Some of these web sites even use your cookies to save your previous searches, which is then used for advertising. Every looked something up on Amazon and see it appear on your Facebook page 10 minutes later? One of the bigger security issues surrounding cookies is that they sometimes store your username and password. But, all an attacker really needs is the session ID contained in the cookie to do some damage.
In a “Session Hijacking” attack, the cyber criminal somehow learns the session ID of the victim.
A Man-in-the-Middle (MitM) attack is often the precursor to a more dangerous attack. Most MitM attacks are initiated through ARP poisoning or unicast flooding a switch. On a wireless network, MitM attacks are usually child’s play. As long as the attacker can intercept the victim’s web traffic, the attacker can “sniff” for cookies. Using Wireshark, an attacker can apply a filter for the capture file, such as http.cookie or http == cookie. Notice that we’re using unencrypted traffic. With HTTPS encryption using SSL/TLS, attackers can’t see the cookie. If the cookie and session ID are captured, however, the attacker can impersonate the victim by inserting the cookie into the header or by using a browser add-on that modifies cookies.

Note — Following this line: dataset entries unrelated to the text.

-- ==== Sys2Proof/Tests/Slice0.lean ====
section
/-! SUPPORT. The model's own tests: decode words written out from spec/30_encoding.md, one-step results from
spec/95_test_vectors.md, the well-formedness smoke test, and for each statement of Obligations.lean that has hypotheses a
witness that meets them. -/

namespace Sys2Proof.Tests

open Sys2Proof Sys2Proof.Machine

/-! ### Well-formedness: each check refuses an ill-formed term -/

theorem test_fitsRaw_refuses : fitsRaw 2147483648 = false ∧ fitsRaw (-2147483649) = false ∧
    fitsRaw 2147483647 = true ∧ fitsRaw (-2147483648) = true := by decide

theorem test_fitsRequest_refuses : fitsRequest (2 ^ 65) = false ∧ fitsRequest (2 ^ 65 - 1) = true := by decide

/-! ### Decoding: op at bit 64, a at 63:32, b at 31:0 (R43), written out bit by bit -/

theorem test_decode_fxmul_word :
    decode (0b0#1 ++ 0b00000000000000011000000000000000#32 ++ 0b11111111111111110000000000000000#32) =
      .fxmul 0x00018000#32 0xFFFF0000#32 := by decide

theorem test_decode_fxdiv_word :
    decode (0b1#1 ++ 0b01111111111111111111111111111111#32 ++ 0b00000000000000000000000000000001#32) =
      .fxdiv 0x7FFFFFFF#32 0x00000001#32 := by decide

theorem test_decodeTableWord : decodeTableWord 72 0x10000000000000002 = some (.fxdiv 0#32 2#32) ∧
    decodeTableWord 72 0x00000000300000000 = some (.fxmul 3#32 0#32) ∧ decodeTableWord 72 (2 ^ 65) = none := by decide

/-! ### One step on the spec's own vectors (spec/95_test_vectors.md sections 2 to 4) -/

/-- The response that one step of a combinational block gives the request `i`. -/
def answerOf (mode : DivAbsMode) (i : Instr) : Option Reply :=
  match step { State.resetWith mode 0 with pins := Pins.ofRequestWord (encode i) } with
  | .next t => t.received.head?
  | _ => none

/-- Each request of the table gets the response beside it. -/
def agrees (mode : DivAbsMode) (rows : List (Instr × Response)) : Bool :=
  rows.all fun r => decide (answerOf mode r.1 = some (.answer r.1 r.2))

/-- MUL-5, MUL-7, MUL-10, MUL-12, MUL-14, MUL-19, MUL-24 of section 2. -/
theorem test_fxmul_vectors : agrees .exact
   [(.fxmul 0x00018000#32 0x00018000#32, .value 0x00024000#32),
    (.fxmul 0xFFFFFFFF#32 0x00000001#32, .value 0xFFFFFFFF#32),
    (.fxmul 0xFFFEFFFF#32 0x00000001#32, .value 0xFFFFFFFE#32),
    (.fxmul 0xFFFE8000#32 0x00018000#32, .value 0xFFFDC000#32),
    (.fxmul 0x7FFFFFFF#32 0x7FFFFFFF#32, .value 0xFFFF0000#32),
    (.fxmul 0x80000000#32 0xFFFF0000#32, .value 0x80000000#32),
    (.fxmul 0x004BC000#32 0x00641999#32, .value 0x1D9E9305#32)] = true := by decide

/-- DIV-2, DIV-3, DIV-8, DIV-9, DIV-11, DIV-13, DIV-21, DIV-24, DIV-27, DIV-29, DIV-33 of section 3. -/
theorem test_fxdiv_exact_vectors : agrees .exact
   [(.fxdiv 0xFFFF0000#32 0x00000000#32, .value 0x80000000#32),
    (.fxdiv 0x00000000#32 0x00000000#32, .value 0x7FFFFFFF#32),
    (.fxdiv 0xFFFF0000#32 0x00030000#32, .value 0xFFFFAAAB#32),
    (.fxdiv 0x00030000#32 0xFFFE0000#32, .value 0xFFFE8000#32),
    (.fxdiv 0x40000000#32 0x00010000#32, .value 0x7FFFFFFF#32),
    (.fxdiv 0x00003FFF#32 0x00000001#32, .value 0x3FFF0000#32),
    (.fxdiv 0x80000000#32 0xFFFF0000#32, .value 0x7FFFFFFF#32),
    (.fxdiv 0x80000000#32 0x00020001#32, .value 0xC0002000#32),
    (.fxdiv 0x7FFFFFFF#32 0x80000000#32, .value 0xFFFF0001#32),
    (.fxdiv 0x7FFFFFFF#32 0xFFFE0000#32, .value 0xC0000001#32),
    (.fxdiv 0x004BC000#32 0x00641999#32, .value 0x0000C1B9#32)] = true := by decide

/-- DIVW-1, DIVW-2, DIVW-5, DIVW-7, DIVW-11 of section 4. -/
theorem test_fxdiv_wrap32_vectors : agrees .wrap32
   [(.fxdiv 0x80000000#32 0x80000000#32, .value 0x7FFFFFFF#32),
    (.fxdiv 0x80000000#32 0x00000001#32, .fault .rangeOverflow),
    (.fxdiv 0x80000000#32 0x00000000#32, .fault .zeroDivisor),
    (.fxdiv 0x80000000#32 0xFFFEFFFF#32, .value 0x7FFF8000#32),
    (.fxdiv 0x00000005#32 0x80000000#32, .value 0x80000000#32)] = true := by decide

/-- From `State.reset`, a placed request is run by the very next step, and its response (MUL-5) is on the outputs. -/
theorem test_reset_runs_placed_request :
    ∃ t, step (State.reset.withFetchWord 72 0x00001800000018000) = .next t ∧
      t.responsePresent = true ∧ t.faultPin = 0#1 ∧ t.resultPin = 0x00024000#32 :=
  ⟨_, rfl, by decide, by decide, by decide⟩

/-- Edge E4 of program P6 (section 5): at the reset edge R2's response is delivered and R3 is discarded. -/
theorem test_reset_edge_delivers_and_discards :
    ∃ t, step { State.resetWith .exact 2 with
      inflight := [some (.answer (.fxdiv 1#32 3#32) (.value 0x5555#32)),
        some (.answer (.fxdiv 0x10000#32 0#32) (.value 0x7FFFFFFF#32))]
      pins := { Pins.ofRequestWord (encode (.fxdiv 0x30000#32 0x20000#32)) with rst := some true } } = .next t ∧
      t.received = [.answer (.fxdiv 0x10000#32 0#32) (.value 0x7FFFFFFF#32)] ∧
      t.discarded = [.fxdiv 1#32 3#32] ∧ t.responsePresent = false :=
  ⟨_, rfl, by decide, by decide, by decide⟩

/-- R46's fault responses: `0x3` RANGE_OVERFLOW, `0x5` ZERO_DIVISOR in bits 34:32. -/
theorem test_fault_response_words :
    encodeResponse (.fault .rangeOverflow) 0#32 = 0x300000000#35 ∧
    encodeResponse (.fault .zeroDivisor) 0#32 = 0x500000000#35 := by decide

/-- R17's example: 100.1 is 6560153, and its binary64 pattern is 0x4059066666666666. -/
theorem test_fxconst_example :
    assembleLine "v1 = fxconst 100.1".toList = some (.fxconst 1 0x4059066666666666#64) ∧
    fromFloat 0x4059066666666666#64 = .ok 6560153#32 := ⟨by decide, by rfl⟩

/-! ### Witnesses: the hypotheses of each statement can be met, at the boundary values of each clause -/

/-- A block of the given build with the given signals. -/
def block (mode : DivAbsMode) (latency : Nat) (p : Pins) : State := { State.resetWith mode latency with pins := p }

/-- The signals of a request. -/
def asking (i : Instr) : Pins := Pins.ofRequestWord (encode i)

theorem witness_RequestWordRoundTrip : (Instr.fxdiv minWord 0#32).wellFormed = true := by decide

theorem witness_ExactlyTheSixtyFiveBitWordsDecode : 2 ^ 65 - 1 < 2 ^ 65 ∧ 2 ^ 65 ≤ 2 ^ 65 := by decide

theorem witness_ResponseWordRoundTrip : (0x600000000#35).extractLsb' 33 2 = 0b11#2 := by decide

theorem witness_WrappingNarrowKeepsLowBits :
    int32Min ≤ (BitVec.ofInt 64 int32Min).toInt ∧ (BitVec.ofInt 64 int32Max).toInt ≤ int32Max := by decide

theorem witness_CheckedNarrowFaultsOutOfRange :
    (BitVec.ofInt 64 (int32Min - 1)).toInt < int32Min ∧ (BitVec.ofInt 64 (int32Max + 1)).toInt > int32Max ∧
    int32Min ≤ (BitVec.ofInt 64 int32Min).toInt ∧ (BitVec.ofInt 64 int32Max).toInt ≤ int32Max := by decide

theorem witness_DividerTruncatesTowardZero :
    (1#64 ≠ 0#64 ∧ ¬((7#64).toInt = -2 ^ 63 ∧ (1#64).toInt = -1)) ∧ minWord ≠ 0#32 := by decide

theorem witness_FxmulAlgebraicLaws :
    (int32Min ≤ Int.fdiv ((0x10000#32).toInt * (1#32).toInt) 65536 ∧
      Int.fdiv ((0x10000#32).toInt * (1#32).toInt) 65536 ≤ int32Max ∧ 65536 ≤ (0x10000#32).toInt * (1#32).toInt) ∧
    (0 ≤ (0xFFFF#32).toInt * (1#32).toInt ∧ (0xFFFF#32).toInt * (1#32).toInt < 65536) ∧
    (-65536 ≤ (0xFFFF0000#32).toInt * (1#32).toInt ∧ (0xFFFF0000#32).toInt * (1#32).toInt < 0) := by decide

theorem witness_ExactGuardComparesMagnitudes :
    1#32 ≠ 0#32 ∧ guardTrips .exact 0x4000#32 1#32 = true ∧ guardTrips .exact 0x3FFF#32 1#32 = false := by decide

theorem witness_FxdivSaturatesWhenGuardTrips :
    guardTrips (block .exact 1 Pins.resting).divAbsMode 0x7FFFFFFF#32 1#32 = true ∧
    guardTrips (block .wrap32 1 Pins.resting).divAbsMode 5#32 minWord = true := by decide

theorem witness_FxdivByZeroSaturates : (block .exact 0 Pins.resting).divAbsMode = .exact := rfl

theorem witness_FxdivComputesTruncatedQuotient :
    (block .exact 2 Pins.resting).divAbsMode = .exact ∧ guardTrips .exact 0x10000#32 0x30000#32 = false ∧
    guardTrips .exact 0x7FFFFFFF#32 minWord = false := by decide

theorem witness_ExactFxdivNeverFaults :
    (block .exact 1 Pins.resting).divAbsMode = .exact ∧ guardTrips .exact 0x7FFFFFFF#32 0x20000#32 = false ∧
    guardTrips .exact minWord 0x20000#32 = true := by decide

theorem witness_WrapModeDiffersOnlyAtMinimum :
    (0x80000001#32 ≠ minWord ∧ 0#32 ≠ minWord) ∧
    (1 ≤ (1#32).toInt ∧ (65535#32).toInt ≤ 65535 ∧ -65536 ≤ (0xFFFF0000#32).toInt ∧ (0xFFFFFFFF#32).toInt ≤ -1) ∧
    (65536 ≤ (65536#32).toInt ∧ (131072#32).toInt ≤ 131072 ∧
      -131072 ≤ (0xFFFE0000#32).toInt ∧ (0xFFFEFFFF#32).toInt ≤ -65537) ∧
    |(131073#32).toInt| > 131072 ∧ |(0xFFFDFFFF#32).toInt| > 131072 := by decide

Back when HTTP was more dominant, it was very easy for cyber criminals to login to people’s Facebook accounts, bank accounts, and other accounts by stealing session IDs.
Cross-Site Scripting Attacks
A “Cross-Site Scripting (XSS) attack can also be used to steal sensitive information from the victim. In both persistent and non-persistent XSS attacks, the attacker can execute a malicious script that steals session IDs, usernames and passwords.
Let’s say you visit a popular healthboard forum. If the web server isn’t performing proper user input validation, then cybercriminals can post malicious java script code onto a message board that remotely steals session ID information. This becomes a persistent XSS attack because the code is now stored on the web site, or even the web server itself; henceforth, why this attack is also labeled a “Stored XSS attack.” Now, anyone who visits the attacker’s message board, they unknowingly execute the code. The attacker can now plug this information into their system to steal your session.
On the other hand, let’s say you were emailed a legitimate-looking message from Facebook containing a link that directs you to the Facebook login page. That link is a fake Facebook login page and it contains a malicious cross-site script that steals your username and password and records it for a cybercriminal. This would be a non-persistent XSS attack because the victim is directed to a site and the attack is reflected back and executes in the victim’s browser. For this reason, the attack is also known as the “Reflected XSS attack.
Session Prediction Attacks
Predicting session tokens can permit a cyber criminal to bypass authentication and gain access to a victim’s session, but it requires that the attacker knows the session ID generation process. This is usually accomplished by capturing a large amount of valid session IDs and then analyzing them further to identify some predictable information. For example, some applications would use a timestamp, the client’s IP address, or the client’s username. If the session ID truly isn’t random, the risk of a session hijacking attack increases.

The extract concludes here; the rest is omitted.